(Collected data entries)
•••••

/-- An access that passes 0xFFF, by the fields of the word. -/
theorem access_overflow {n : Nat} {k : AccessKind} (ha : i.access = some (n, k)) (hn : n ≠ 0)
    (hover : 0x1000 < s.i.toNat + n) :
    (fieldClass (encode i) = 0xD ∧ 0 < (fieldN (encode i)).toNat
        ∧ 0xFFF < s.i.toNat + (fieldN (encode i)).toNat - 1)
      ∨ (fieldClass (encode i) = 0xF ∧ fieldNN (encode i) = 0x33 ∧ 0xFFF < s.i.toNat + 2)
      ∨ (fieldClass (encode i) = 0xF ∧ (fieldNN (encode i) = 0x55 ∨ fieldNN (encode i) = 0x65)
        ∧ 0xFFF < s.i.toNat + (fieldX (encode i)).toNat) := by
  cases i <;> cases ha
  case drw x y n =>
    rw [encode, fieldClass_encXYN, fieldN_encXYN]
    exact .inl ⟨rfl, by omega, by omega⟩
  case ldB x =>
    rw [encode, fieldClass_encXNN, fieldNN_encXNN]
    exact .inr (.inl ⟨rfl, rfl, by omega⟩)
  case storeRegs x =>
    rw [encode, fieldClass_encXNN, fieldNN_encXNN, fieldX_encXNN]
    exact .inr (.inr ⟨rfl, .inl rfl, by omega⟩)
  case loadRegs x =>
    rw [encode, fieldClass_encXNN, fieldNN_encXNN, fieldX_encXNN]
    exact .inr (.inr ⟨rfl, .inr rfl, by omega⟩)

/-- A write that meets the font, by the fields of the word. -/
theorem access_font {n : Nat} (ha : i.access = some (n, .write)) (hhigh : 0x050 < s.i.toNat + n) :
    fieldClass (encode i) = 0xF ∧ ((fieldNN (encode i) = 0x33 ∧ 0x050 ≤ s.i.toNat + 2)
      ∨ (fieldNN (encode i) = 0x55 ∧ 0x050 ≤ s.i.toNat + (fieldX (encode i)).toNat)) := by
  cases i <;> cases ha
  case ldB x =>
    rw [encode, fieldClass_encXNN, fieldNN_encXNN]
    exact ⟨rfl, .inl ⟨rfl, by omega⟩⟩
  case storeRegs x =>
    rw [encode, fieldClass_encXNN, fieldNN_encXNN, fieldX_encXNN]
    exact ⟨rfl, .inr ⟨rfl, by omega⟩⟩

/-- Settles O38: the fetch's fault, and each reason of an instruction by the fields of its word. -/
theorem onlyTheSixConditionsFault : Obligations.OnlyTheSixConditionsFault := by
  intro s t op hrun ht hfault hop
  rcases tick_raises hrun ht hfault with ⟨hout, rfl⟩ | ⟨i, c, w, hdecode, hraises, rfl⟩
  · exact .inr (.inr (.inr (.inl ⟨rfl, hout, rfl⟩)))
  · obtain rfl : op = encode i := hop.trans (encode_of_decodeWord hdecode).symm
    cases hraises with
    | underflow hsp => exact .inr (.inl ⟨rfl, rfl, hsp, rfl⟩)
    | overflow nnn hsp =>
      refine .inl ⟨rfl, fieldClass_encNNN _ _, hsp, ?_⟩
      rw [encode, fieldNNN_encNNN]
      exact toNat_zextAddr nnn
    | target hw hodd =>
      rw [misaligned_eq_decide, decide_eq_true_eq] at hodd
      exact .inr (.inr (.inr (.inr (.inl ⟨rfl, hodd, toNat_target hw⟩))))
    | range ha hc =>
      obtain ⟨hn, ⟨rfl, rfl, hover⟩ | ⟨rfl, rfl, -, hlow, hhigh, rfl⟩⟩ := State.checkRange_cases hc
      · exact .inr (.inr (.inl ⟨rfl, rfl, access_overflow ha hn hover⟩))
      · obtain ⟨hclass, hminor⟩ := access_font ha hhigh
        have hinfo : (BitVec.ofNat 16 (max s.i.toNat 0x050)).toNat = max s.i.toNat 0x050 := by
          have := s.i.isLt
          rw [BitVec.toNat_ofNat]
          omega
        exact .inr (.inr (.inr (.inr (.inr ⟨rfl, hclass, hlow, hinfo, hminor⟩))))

•••••

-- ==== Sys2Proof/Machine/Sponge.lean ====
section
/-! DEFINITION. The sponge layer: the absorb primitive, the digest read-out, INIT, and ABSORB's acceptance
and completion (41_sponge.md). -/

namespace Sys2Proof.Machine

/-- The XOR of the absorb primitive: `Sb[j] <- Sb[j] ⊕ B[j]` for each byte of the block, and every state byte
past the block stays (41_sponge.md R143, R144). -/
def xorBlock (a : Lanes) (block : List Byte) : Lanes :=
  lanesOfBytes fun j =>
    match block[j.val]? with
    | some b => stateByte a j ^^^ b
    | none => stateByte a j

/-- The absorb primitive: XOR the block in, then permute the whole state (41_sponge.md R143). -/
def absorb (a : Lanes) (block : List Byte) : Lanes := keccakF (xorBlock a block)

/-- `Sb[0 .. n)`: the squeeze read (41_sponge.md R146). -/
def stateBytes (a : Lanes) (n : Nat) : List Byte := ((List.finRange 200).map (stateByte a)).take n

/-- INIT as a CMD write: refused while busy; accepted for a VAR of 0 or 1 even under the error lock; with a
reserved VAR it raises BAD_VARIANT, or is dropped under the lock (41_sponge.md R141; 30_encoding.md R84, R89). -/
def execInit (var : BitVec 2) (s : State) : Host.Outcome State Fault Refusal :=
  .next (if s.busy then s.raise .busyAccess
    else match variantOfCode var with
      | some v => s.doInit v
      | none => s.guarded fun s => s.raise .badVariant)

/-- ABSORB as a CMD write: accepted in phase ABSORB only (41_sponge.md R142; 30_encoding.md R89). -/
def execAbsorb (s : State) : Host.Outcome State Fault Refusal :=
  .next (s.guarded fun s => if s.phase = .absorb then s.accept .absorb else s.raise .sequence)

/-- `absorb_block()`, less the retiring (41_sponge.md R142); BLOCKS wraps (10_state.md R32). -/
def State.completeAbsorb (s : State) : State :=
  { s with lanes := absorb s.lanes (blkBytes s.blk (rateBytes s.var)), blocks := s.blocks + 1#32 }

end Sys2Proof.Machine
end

•••••

*Work request*:
What is needed is an exact copy of the lines above, from the one containing "0xFFF, by the fields of the word. -/" through the one containing "case drw x y n =>", with nothing added.

*Completed exercise*:
/-- An access that passes 0xFFF, by the fields of the word. -/
theorem access_overflow {n : Nat} {k : AccessKind} (ha : i.access = some (n, k)) (hn : n ≠ 0)
    (hover : 0x1000 < s.i.toNat + n) :
    (fieldClass (encode i) = 0xD ∧ 0 < (fieldN (encode i)).toNat
        ∧ 0xFFF < s.i.toNat + (fieldN (encode i)).toNat - 1)
      ∨ (fieldClass (encode i) = 0xF ∧ fieldNN (encode i) = 0x33 ∧ 0xFFF < s.i.toNat + 2)
      ∨ (fieldClass (encode i) = 0xF ∧ (fieldNN (encode i) = 0x55 ∨ fieldNN (encode i) = 0x65)
        ∧ 0xFFF < s.i.toNat + (fieldX (encode i)).toNat) := by
  cases i <;> cases ha
  case drw x y n =>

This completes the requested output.